Intel’s Form Factor Is A Factor

Disclaimer: I recently attended Storage Field Day 17.  My flights, accommodation and other expenses were paid for by Tech Field Day. There is no requirement for me to blog about any of the content presented and I am not compensated in any way for my time at the event.  Some materials presented were discussed under NDA and don’t form part of my blog posts, but could influence future discussions.

 

The Intel Optane team recently presented at Storage Field Day 17. You can see their videos from Storage Field Day 17 here, and download a PDF copy of my rough notes from here. I urge you to check out the videos, as there was a heck of a lot of stuff in there. But rather than talk about benchmarks and the SPDK, I’m going to focus on what’s happening with Intel’s approach to storage in terms of the form factor.

 

Of Form Factors And Other Matters Of Import

An Abbreviated History Of Drive Form Factors

Let’s start with little bit of history to get you going. IBM introduced the first hard drive – the IBM 350 disk storage unit – in 1956. Over time we’ve gone from a variety of big old drives to smaller form factors.
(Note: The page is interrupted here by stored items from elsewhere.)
-- ==== Sys2Proof/Safety.lean ====
section
/-! DEFINITION. What a good state is: the invariants of R40, R41 and R142, the canonical form of the storage, and what a
safe run is. -/

namespace Sys2Proof.Machine

open Sys2Proof

/-- The indices that occur as children in the nodes, in order. -/
def childIndices (ns : List Node) : List Nat :=
  ns.flatMap (fun n => if n.leaf then [] else [n.left.toNat, n.right.toNat])

/-- R40: the well-formed tree over N leaves that NODE and ROOT hold. -/
structure TreeWf (s : State) (n : Nat) : Prop where
  /-- 1 <= N <= A. -/
  count_pos : 1 ≤ n
  count_le : n ≤ Config.alphabet
  /-- NODE holds exactly the 2N - 1 slots of the tree (R175). -/
  slots : s.node.length = 2 * n - 1
  /-- (a), (b): the first N slots are leaves, the others internal nodes. -/
  leaves : ∀ k (h : k < s.node.length), s.node[k].leaf = decide (k < n)
  /-- (a): the leaves' symbols ascend strictly. -/
  ascending : ∀ k (h : k < s.node.length), k < n → ∀ j (g : j < k), s.node[j].sym < s.node[k].sym
  /-- (c). -/
  root_eq : s.root.toNat = 2 * n - 2
  /-- (d). -/
  children : ∀ k (h : k < s.node.length), s.node[k].leaf = false →
    s.node[k].left.toNat < k ∧ s.node[k].right.toNat < k ∧ s.node[k].left ≠ s.node[k].right
  /-- (e). -/
  once : ∀ j, j < 2 * n - 2 → (childIndices s.node).count j = 1
  /-- (f): an internal node's weight is the exact sum of its children's. -/
  sums : ∀ k (h : k < s.node.length), s.node[k].leaf = false →
    s.node[k].weight.toNat = (s.nodeAt s.node[k].left).weight.toNat + (s.nodeAt s.node[k].right).weight.toNat
  /-- (f): a leaf's weight is at least 1. -/
  positive : ∀ k (h : k < s.node.length), s.node[k].leaf = true → 1 ≤ s.node[k].weight.toNat

/-- R40 as an invariant: whenever TREE_VALID = 1. -/
def TreeOk (s : State) : Prop := s.treeValid = true → ∃ n, TreeWf s n

/-- R41: CT denotes the codes of the tree when there is one, and nothing when there is none. -/
def TableOk (s : State) : Prop :=
  (s.treeValid = true → ∃ t, s.tree = some t ∧ ∀ x, s.codewordOf x = t.codes.lookup x) ∧
  (s.treeValid = false → ∀ x, (s.code x).len = 0#_)

/-- R28: the digits of a code entry at or past its length are 0. -/
def CodesPadded (s : State) : Prop :=
  ∀ x j, (s.code x).len.toNat ≤ j → digitAt (s.code x).code j = false

/-- R142: the heap invariant, R141's distinct keys, and the ranges of R23 and R24. -/
structure QueueOk (s : State) : Prop where
  size : s.heap.length ≤ Config.heapDepth
  parent : ∀ i, i < s.heap.length → 0 < i → heapLt s.heap ((i - 1) / 2) i = true
  /-- Every entry was stamped before SEQ reached its value, and no two alike (R24, R144). -/
  stamped : ∀ e ∈ s.heap, e.seq < s.seq
  distinct : (s.heap.map HeapEntry.seq).Nodup

/-- The invariant of every state a run reaches. -/
structure Inv (s : State) : Prop where
  idle : s.busy = false
  memory : Memory.wf s
  tree : TreeOk s
  queue : QueueOk s
  padded : CodesPadded s
  /-- With no tree the table is empty (R41). -/
  noTree : s.treeValid = false → ∀ x, (s.code x).len = 0#_

/-- An input the host can give: not the sub-block interface (R8). -/
def inputOfHost : Input → Bool
  | .micro _ _ => false
  | .hostWrite _ _ | .hostRead _ | .reset => true

/-- The inputs still to come are the host's (R8). -/
def HostOnly (s : State) : Prop := ∀ i ∈ s.pending, inputOfHost i = true

/-- A run of `k` steps that neither faults nor is refused. -/
def SafeRun (k : Nat) (s : State) : Prop := ∃ t, core.run k s = .next t

end Sys2Proof.Machine
end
I’m not old enough to reminisce about the Winchester drives, but I do remember the 5.25″ drives in the XT. Wikipedia provides a good a place to start as any if you’re interested in knowing more about hard drives. In any case, we now have the following prevailing form factors in use as hard drive storage:

  • 3.5″ drives – still reasonably common in desktop computers and “cheap and deep” storage systems;
  • 2.5″ drives (SFF) – popular in laptops and used as a “dense” form factor for a variety of server and storage solutions;
  • U.2 – mainstream PCIe SSD form factor that has the same dimensions as 2.5″ drives; and
  • M.2 – designed for laptops and tablets.

Challenges

There are a number of challenges associated with the current drive form factors. The most notable of these is the density issue. Drive (and storage) vendors have been struggling for years to try and cram more and more devices into smaller spaces whilst increasing device capacities as well. This has led to problems with cooling, power, and overall reliability. Basically, there’s only so much you can put in 1RU without the whole lot melting.

 

A Ruler? Wait, what?

Intel’s “Ruler” is a ruler-like, long (or short) drive based on the EDSFF (Enterprise and Datacenter Storage Form Factor) specification. There’s a tech brief you can view here. There are a few different versions (basically long and short), and it still leverages NVMe via PCIe.

[image courtesy of Intel]

It’s Denser

You can cram a lot of these things in a 1RU server, as Super Micro demonstrated a few months ago.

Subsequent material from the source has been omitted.